AIM OF THE TASK: What is needed here is every entry, retyped exactly.

PROVIDED RECORDS:
-- ==== Sys2Proof/Laws/KeepsSubmit.lean ====
section
/-! SUPPORT. What the operations and commands of Machine/Submit.lean leave alone: one lemma each, in the terms of `Keeps`. The list each
asks for holds the parts it may change. -/
namespace Sys2Proof.Machine
variable {K : List Part}
theorem State.sq_keeps {b0 s : State} (i : W32) (op : Nat) (again : Instr) (go : State → Job → State) (hp : [.agenda, .freeCtr, .mgt] ⊆ K) (hK : Keeps K b0 s) (hf : ∀ u j, Keeps K b0 u → Keeps K b0 (go u j)) : Keeps K b0 (State.sq s i op again go) := by
  unfold State.sq
  repeat' first
    | with_reducible assumption
    | (with_reducible refine List.Subset.trans ?_ hp; decide)
    | with_reducible apply State.jobEnd_keeps
    | with_reducible apply State.fwWait_keeps
    | with_reducible apply hf
    | split

theorem State.sqStage_keeps {b0 s : State} (j : Job) (stage : Nat) (again : Instr) (hp : [.agenda, .freeCtr, .mgt] ⊆ K) (hK : Keeps K b0 s) : Keeps K b0 (State.sqStage s j stage again) := by
  unfold State.sqStage
  try dsimp only
  repeat' first
    | with_reducible assumption
    | (with_reducible refine List.Subset.trans ?_ hp; decide)
    | with_reducible apply State.fwWait_keeps
    | with_reducible apply State.setJob_keeps

theorem execSqNop_keeps {b0 s : State} (i : W32) (hp : [.agenda, .freeCtr, .mgt] ⊆ K) (hK : Keeps K b0 s) : KeepsO K b0 (execSqNop i s) := by
  unfold execSqNop
  try dsimp only
  repeat' first
    | with_reducible assumption
    | (with_reducible refine List.Subset.trans ?_ hp; decide)
    | with_reducible apply KeepsO.next
    | with_reducible apply State.jobEnd_keeps
    | with_reducible apply State.sq_keeps
    | with_reducible refine Keeps.ofEq (by with_reducible assumption) ?_
    | with_reducible apply Keeps.ite
    | with_reducible apply KeepsO.ite
    | (intro _ _; try dsimp only)

theorem State.ctxAnswer_keeps {b0 s : State} (j : Job) (hp : [.agenda, .mgt] ⊆ K) (hK : Keeps K b0 s) : Keeps K b0 (State.ctxAnswer s j) := by
  unfold State.ctxAnswer
  try dsimp only
  repeat' first
    | with_reducible assumption
    | with_reducible apply State.jobEnd_keeps
    | with_reducible refine Keeps.ofEq (by with_reducible assumption) ?_
    | with_reducible apply Keeps.ite

theorem execSqActivate_keeps {b0 s : State} (i : W32) (hp : [.agenda, .regs, .freeCtr, .detected, .mgt] ⊆ K) (hK : Keeps K b0 s) : KeepsO K b0 (execSqActivate i s) := by
  unfold execSqActivate
  try dsimp only
  repeat' first
    | with_reducible assumption
    | (with_reducible refine List.Subset.trans ?_ hp; decide)
    | with_reducible apply KeepsO.next
    | with_reducible apply State.puts_keeps
    | with_reducible apply execCtxActivate_keeps
    | with_reducible apply ran_keeps
    | with_reducible apply State.sq_keeps
    | with_reducible apply State.ctxAnswer_keeps
    | with_reducible refine Keeps.ofEq (by with_reducible assumption) ?_
    | with_reducible apply Keeps.ite
    | with_reducible apply KeepsO.ite
    | (intro _ _ <;> try dsimp only)
    | (intro _; try dsimp only)

theorem execSqDeactivate_keeps {b0 s : State} (i : W32) (hp : [.agenda, .regs, .freeCtr, .detected, .mgt] ⊆ K) (hK : Keeps K b0 s) : KeepsO K b0 (execSqDeactivate i s) := by
  unfold execSqDeactivate
  try dsimp only
  repeat' first
    | with_reducible assumption
    | (with_reducible refine List.Subset.trans ?_ hp; decide)
    | with_reducible apply KeepsO.next
    | with_reducible apply State.put_keeps
    | with_reducible apply execCtxDeactivate_keeps
    | with_reducible apply ran_keeps
    | with_reducible apply State.sq_keeps
    | with_reducible apply State.ctxAnswer_keeps
    | with_reducible refine Keeps.ofEq (by with_reducible assumption) ?_
    | with_reducible apply Keeps.ite
    | with_reducible apply KeepsO.ite
    | (intro _ _ <;> try dsimp only)
    | (intro _; try dsimp only)

theorem State.bindWins_keeps {b0 s : State} (c mask : Nat) (y0 : List Nat) (y1 : Nat) (hp : [.agenda, .regs, .detected, .ctx] ⊆ K) (hK : Keeps K b0 s) : Keeps K b0 (State.bindWins s c mask y0 y1).1 := by
  induction y0 generalizing s y1 with
  | nil =>
    unfold State.bindWins
    try dsimp only
    repeat' first
      | with_reducible assumption
  | cons x xs ih =>
    unfold State.bindWins
    try dsimp only
    repeat' first
      | with_reducible assumption
      | (with_reducible refine List.Subset.trans ?_ hp; decide)
      | with_reducible apply State.put_keeps
      | with_reducible apply execWindowBind_keeps
      | with_reducible apply ran_keeps
      | with_reducible refine Keeps.ofEq (by with_reducible assumption) ?_
      | with_reducible apply ih
      | with_reducible apply Keeps.ite
      | dsimp only
      | split

theorem State.bindGroups_keeps {b0 s : State} (c mask : Nat) (y0 : List Nat) (hp : [.agenda, .regs, .detected] ⊆ K) (hK : Keeps K b0 s) : Keeps K b0 (State.bindGroups s c mask y0).1 := by
  induction y0 generalizing s with
  | nil =>
    unfold State.bindGroups
    try dsimp only
    repeat' first
      | with_reducible assumption
  | cons x xs ih =>
    unfold State.bindGroups
    try dsimp only
    repeat' first
      | with_reducible assumption
      | with_reducible apply execEagWrite_keeps
      | with_reducible apply ran_keeps
      | with_reducible refine Keeps.ofEq (by with_reducible assumption) ?_
      | with_reducible apply ih
      | with_reducible apply Keeps.ite
      | dsimp only
      | split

TASK OUTPUT:
-- ==== Sys2Proof/Laws/KeepsSubmit.lean ====
section
/-! SUPPORT. What the operations and commands of Machine/Submit.lean leave alone: one lemma each, in the terms of `Keeps`. The list each
asks for holds the parts it may change. -/
namespace Sys2Proof.Machine
variable {K : List Part}
theorem State.sq_keeps {b0 s : State} (i : W32) (op : Nat) (again : Instr) (go : State → Job → State) (hp : [.agenda, .freeCtr, .mgt] ⊆ K) (hK : Keeps K b0 s) (hf : ∀ u j, Keeps K b0 u → Keeps K b0 (go u j)) : Keeps K b0 (State.sq s i op again go) := by
  unfold State.sq
  repeat' first
    | with_reducible assumption
    | (with_reducible refine List.Subset.trans ?_ hp; decide)
    | with_reducible apply State.jobEnd_keeps
    | with_reducible apply State.fwWait_keeps
    | with_reducible apply hf
    | split

theorem State.sqStage_keeps {b0 s : State} (j : Job) (stage : Nat) (again : Instr) (hp : [.agenda, .freeCtr, .mgt] ⊆ K) (hK : Keeps K b0 s) : Keeps K b0 (State.sqStage s j stage again) := by
  unfold State.sqStage
  try dsimp only
  repeat' first
    | with_reducible assumption
    | (with_reducible refine List.Subset.trans ?_ hp; decide)
    | with_reducible apply State.fwWait_keeps
    | with_reducible apply State.setJob_keeps

theorem execSqNop_keeps {b0 s : State} (i : W32) (hp : [.agenda, .freeCtr, .mgt] ⊆ K) (hK : Keeps K b0 s) : KeepsO K b0 (execSqNop i s) := by
  unfold execSqNop
  try dsimp only
  repeat' first
    | with_reducible assumption
    | (with_reducible refine List.Subset.trans ?_ hp; decide)
    | with_reducible apply KeepsO.next
    | with_reducible apply State.jobEnd_keeps
    | with_reducible apply State.sq_keeps
    | with_reducible refine Keeps.ofEq (by with_reducible assumption) ?_
    | with_reducible apply Keeps.ite
    | with_reducible apply KeepsO.ite
    | (intro _ _; try dsimp only)

theorem State.ctxAnswer_keeps {b0 s : State} (j : Job) (hp : [.agenda, .mgt] ⊆ K) (hK : Keeps K b0 s) : Keeps K b0 (State.ctxAnswer s j) := by
  unfold State.ctxAnswer
  try dsimp only
  repeat' first
    | with_reducible assumption
    | with_reducible apply State.jobEnd_keeps
    | with_reducible refine Keeps.ofEq (by with_reducible assumption) ?_
    | with_reducible apply Keeps.ite

theorem execSqActivate_keeps {b0 s : State} (i : W32) (hp : [.agenda, .regs, .freeCtr, .detected, .mgt] ⊆ K) (hK : Keeps K b0 s) : KeepsO K b0 (execSqActivate i s) := by
  unfold execSqActivate
  try dsimp only
  repeat' first
    | with_reducible assumption
    | (with_reducible refine List.Subset.trans ?_ hp; decide)
    | with_reducible apply KeepsO.next
    | with_reducible apply State.puts_keeps
    | with_reducible apply execCtxActivate_keeps
    | with_reducible apply ran_keeps
    | with_reducible apply State.sq_keeps
    | with_reducible apply State.ctxAnswer_keeps
    | with_reducible refine Keeps.ofEq (by with_reducible assumption) ?_
    | with_reducible apply Keeps.ite
    | with_reducible apply KeepsO.ite
    | (intro _ _ <;> try dsimp only)
    | (intro _; try dsimp only)

theorem execSqDeactivate_keeps {b0 s : State} (i : W32) (hp : [.agenda, .regs, .freeCtr, .detected, .mgt] ⊆ K) (hK : Keeps K b0 s) : KeepsO K b0 (execSqDeactivate i s) := by
  unfold execSqDeactivate
  try dsimp only
  repeat' first
    | with_reducible assumption
    | (with_reducible refine List.Subset.trans ?_ hp; decide)
    | with_reducible apply KeepsO.next
    | with_reducible apply State.put_keeps
    | with_reducible apply execCtxDeactivate_keeps
    | with_reducible apply ran_keeps
    | with_reducible apply State.sq_keeps
    | with_reducible apply State.ctxAnswer_keeps
    | with_reducible refine Keeps.ofEq (by with_reducible assumption) ?_
    | with_reducible apply Keeps.ite
    | with_reducible apply KeepsO.ite
    | (intro _ _ <;> try dsimp only)
    | (intro _; try dsimp only)

theorem State.bindWins_keeps {b0 s : State} (c mask : Nat) (y0 : List Nat) (y1 : Nat) (hp : [.agenda, .regs, .detected, .ctx] ⊆ K) (hK : Keeps K b0 s) : Keeps K b0 (State.bindWins s c mask y0 y1).1 := by
  induction y0 generalizing s y1 with
  | nil =>
    unfold State.bindWins
    try dsimp only
    repeat' first
      | with_reducible assumption
  | cons x xs ih =>
    unfold State.bindWins
    try dsimp only
    repeat' first
      | with_reducible assumption
      | (with_reducible refine List.Subset.trans ?_ hp; decide)
      | with_reducible apply State.put_keeps
      | with_reducible apply execWindowBind_keeps
      | with_reducible apply ran_keeps
      | with_reducible refine Keeps.ofEq (by with_reducible assumption) ?_
      | with_reducible apply ih
      | with_reducible apply Keeps.ite
      | dsimp only
      | split

theorem State.bindGroups_keeps {b0 s : State} (c mask : Nat) (y0 : List Nat) (hp : [.agenda, .regs, .detected] ⊆ K) (hK : Keeps K b0 s) : Keeps K b0 (State.bindGroups s c mask y0).1 := by
  induction y0 generalizing s with
  | nil =>
    unfold State.bindGroups
    try dsimp only
    repeat' first
      | with_reducible assumption
  | cons x xs ih =>
    unfold State.bindGroups
    try dsimp only
    repeat' first
      | with_reducible assumption
      | with_reducible apply execEagWrite_keeps
      | with_reducible apply ran_keeps
      | with_reducible refine Keeps.ofEq (by with_reducible assumption) ?_
      | with_reducible apply ih
      | with_reducible apply Keeps.ite
      | dsimp only
      | split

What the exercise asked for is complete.